(Saved entries)
+ + +

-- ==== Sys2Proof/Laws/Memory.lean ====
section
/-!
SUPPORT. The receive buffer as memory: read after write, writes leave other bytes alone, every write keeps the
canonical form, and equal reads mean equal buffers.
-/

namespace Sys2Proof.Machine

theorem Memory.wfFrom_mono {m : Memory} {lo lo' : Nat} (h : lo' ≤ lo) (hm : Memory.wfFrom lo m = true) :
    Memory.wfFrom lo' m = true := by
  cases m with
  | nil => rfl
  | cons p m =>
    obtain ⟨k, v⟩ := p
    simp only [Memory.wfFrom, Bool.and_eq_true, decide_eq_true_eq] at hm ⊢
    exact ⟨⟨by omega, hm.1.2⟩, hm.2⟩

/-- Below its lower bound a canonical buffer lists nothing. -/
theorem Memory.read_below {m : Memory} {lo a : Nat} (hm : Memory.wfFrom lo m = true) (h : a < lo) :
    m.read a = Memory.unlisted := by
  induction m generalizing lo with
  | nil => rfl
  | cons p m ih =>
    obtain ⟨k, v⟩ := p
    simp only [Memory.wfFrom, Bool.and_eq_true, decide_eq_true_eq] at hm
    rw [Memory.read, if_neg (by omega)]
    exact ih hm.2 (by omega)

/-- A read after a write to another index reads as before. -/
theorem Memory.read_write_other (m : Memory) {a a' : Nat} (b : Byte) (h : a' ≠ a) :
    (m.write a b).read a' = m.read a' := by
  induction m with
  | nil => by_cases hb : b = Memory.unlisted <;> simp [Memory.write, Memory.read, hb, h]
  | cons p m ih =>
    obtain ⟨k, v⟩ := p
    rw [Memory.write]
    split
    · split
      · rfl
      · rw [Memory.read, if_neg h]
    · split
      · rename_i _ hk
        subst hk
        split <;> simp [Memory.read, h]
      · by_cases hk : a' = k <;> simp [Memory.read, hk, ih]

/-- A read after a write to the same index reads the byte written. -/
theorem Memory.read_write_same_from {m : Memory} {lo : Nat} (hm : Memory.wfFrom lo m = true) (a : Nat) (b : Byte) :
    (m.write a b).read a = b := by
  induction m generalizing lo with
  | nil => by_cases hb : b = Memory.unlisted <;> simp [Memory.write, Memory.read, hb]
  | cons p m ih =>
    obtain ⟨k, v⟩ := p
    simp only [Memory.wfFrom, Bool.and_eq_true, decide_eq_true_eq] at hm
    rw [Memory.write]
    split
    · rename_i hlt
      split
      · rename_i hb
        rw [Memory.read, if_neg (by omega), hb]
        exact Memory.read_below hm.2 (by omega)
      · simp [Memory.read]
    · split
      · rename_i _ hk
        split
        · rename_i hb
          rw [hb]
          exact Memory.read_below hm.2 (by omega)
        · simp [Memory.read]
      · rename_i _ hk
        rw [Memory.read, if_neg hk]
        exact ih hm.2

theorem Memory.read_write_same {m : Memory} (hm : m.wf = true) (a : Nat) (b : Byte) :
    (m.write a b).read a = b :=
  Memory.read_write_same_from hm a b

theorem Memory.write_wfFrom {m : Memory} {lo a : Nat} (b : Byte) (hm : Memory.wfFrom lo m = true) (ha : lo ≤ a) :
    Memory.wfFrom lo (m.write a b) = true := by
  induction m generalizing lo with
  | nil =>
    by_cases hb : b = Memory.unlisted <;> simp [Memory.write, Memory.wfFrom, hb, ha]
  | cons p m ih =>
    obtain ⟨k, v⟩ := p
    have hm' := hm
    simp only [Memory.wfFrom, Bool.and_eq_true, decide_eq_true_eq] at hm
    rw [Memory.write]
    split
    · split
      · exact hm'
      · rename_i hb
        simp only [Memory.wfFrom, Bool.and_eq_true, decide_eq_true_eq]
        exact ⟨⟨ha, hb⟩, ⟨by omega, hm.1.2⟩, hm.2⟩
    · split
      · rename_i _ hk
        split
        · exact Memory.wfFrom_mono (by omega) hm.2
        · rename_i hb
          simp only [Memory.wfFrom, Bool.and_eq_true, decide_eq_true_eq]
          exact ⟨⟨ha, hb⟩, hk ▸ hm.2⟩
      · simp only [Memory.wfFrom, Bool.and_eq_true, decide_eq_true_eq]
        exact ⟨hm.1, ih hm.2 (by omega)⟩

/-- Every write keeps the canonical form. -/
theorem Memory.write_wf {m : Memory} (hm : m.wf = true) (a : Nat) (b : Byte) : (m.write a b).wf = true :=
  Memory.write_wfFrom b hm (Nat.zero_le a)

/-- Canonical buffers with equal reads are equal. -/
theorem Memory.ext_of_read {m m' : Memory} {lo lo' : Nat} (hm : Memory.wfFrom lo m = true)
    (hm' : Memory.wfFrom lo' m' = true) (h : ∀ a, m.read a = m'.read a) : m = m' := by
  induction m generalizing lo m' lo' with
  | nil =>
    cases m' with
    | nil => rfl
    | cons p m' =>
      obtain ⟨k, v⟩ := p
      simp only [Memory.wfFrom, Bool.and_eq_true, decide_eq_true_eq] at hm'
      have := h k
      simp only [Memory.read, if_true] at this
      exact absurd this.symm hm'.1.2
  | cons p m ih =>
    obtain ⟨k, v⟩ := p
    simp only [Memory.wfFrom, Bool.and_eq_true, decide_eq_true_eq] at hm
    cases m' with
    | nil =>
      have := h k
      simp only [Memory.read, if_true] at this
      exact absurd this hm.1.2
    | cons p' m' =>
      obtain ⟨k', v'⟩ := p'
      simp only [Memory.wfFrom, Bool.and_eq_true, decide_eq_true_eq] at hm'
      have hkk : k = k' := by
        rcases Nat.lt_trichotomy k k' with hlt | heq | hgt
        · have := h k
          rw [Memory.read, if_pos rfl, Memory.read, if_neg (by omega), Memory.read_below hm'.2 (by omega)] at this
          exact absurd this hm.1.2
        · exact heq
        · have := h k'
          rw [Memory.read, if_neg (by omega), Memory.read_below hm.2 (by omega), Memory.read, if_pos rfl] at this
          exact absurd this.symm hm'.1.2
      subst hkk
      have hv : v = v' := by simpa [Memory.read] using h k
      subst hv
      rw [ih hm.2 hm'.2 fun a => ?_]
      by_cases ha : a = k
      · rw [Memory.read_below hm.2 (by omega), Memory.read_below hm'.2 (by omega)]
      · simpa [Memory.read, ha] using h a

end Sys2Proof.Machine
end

+ + +

THE TASK
Reproduce exactly every line that sits between the start of the entries and the line bearing "cons p m =>", counting both of those lines.

TASK RESPONSE
-- ==== Sys2Proof/Laws/Memory.lean ====
section
/-!
SUPPORT. The receive buffer as memory: read after write, writes leave other bytes alone, every write keeps the
canonical form, and equal reads mean equal buffers.
-/

namespace Sys2Proof.Machine

theorem Memory.wfFrom_mono {m : Memory} {lo lo' : Nat} (h : lo' ≤ lo) (hm : Memory.wfFrom lo m = true) :
    Memory.wfFrom lo' m = true := by
  cases m with
  | nil => rfl
  | cons p m =>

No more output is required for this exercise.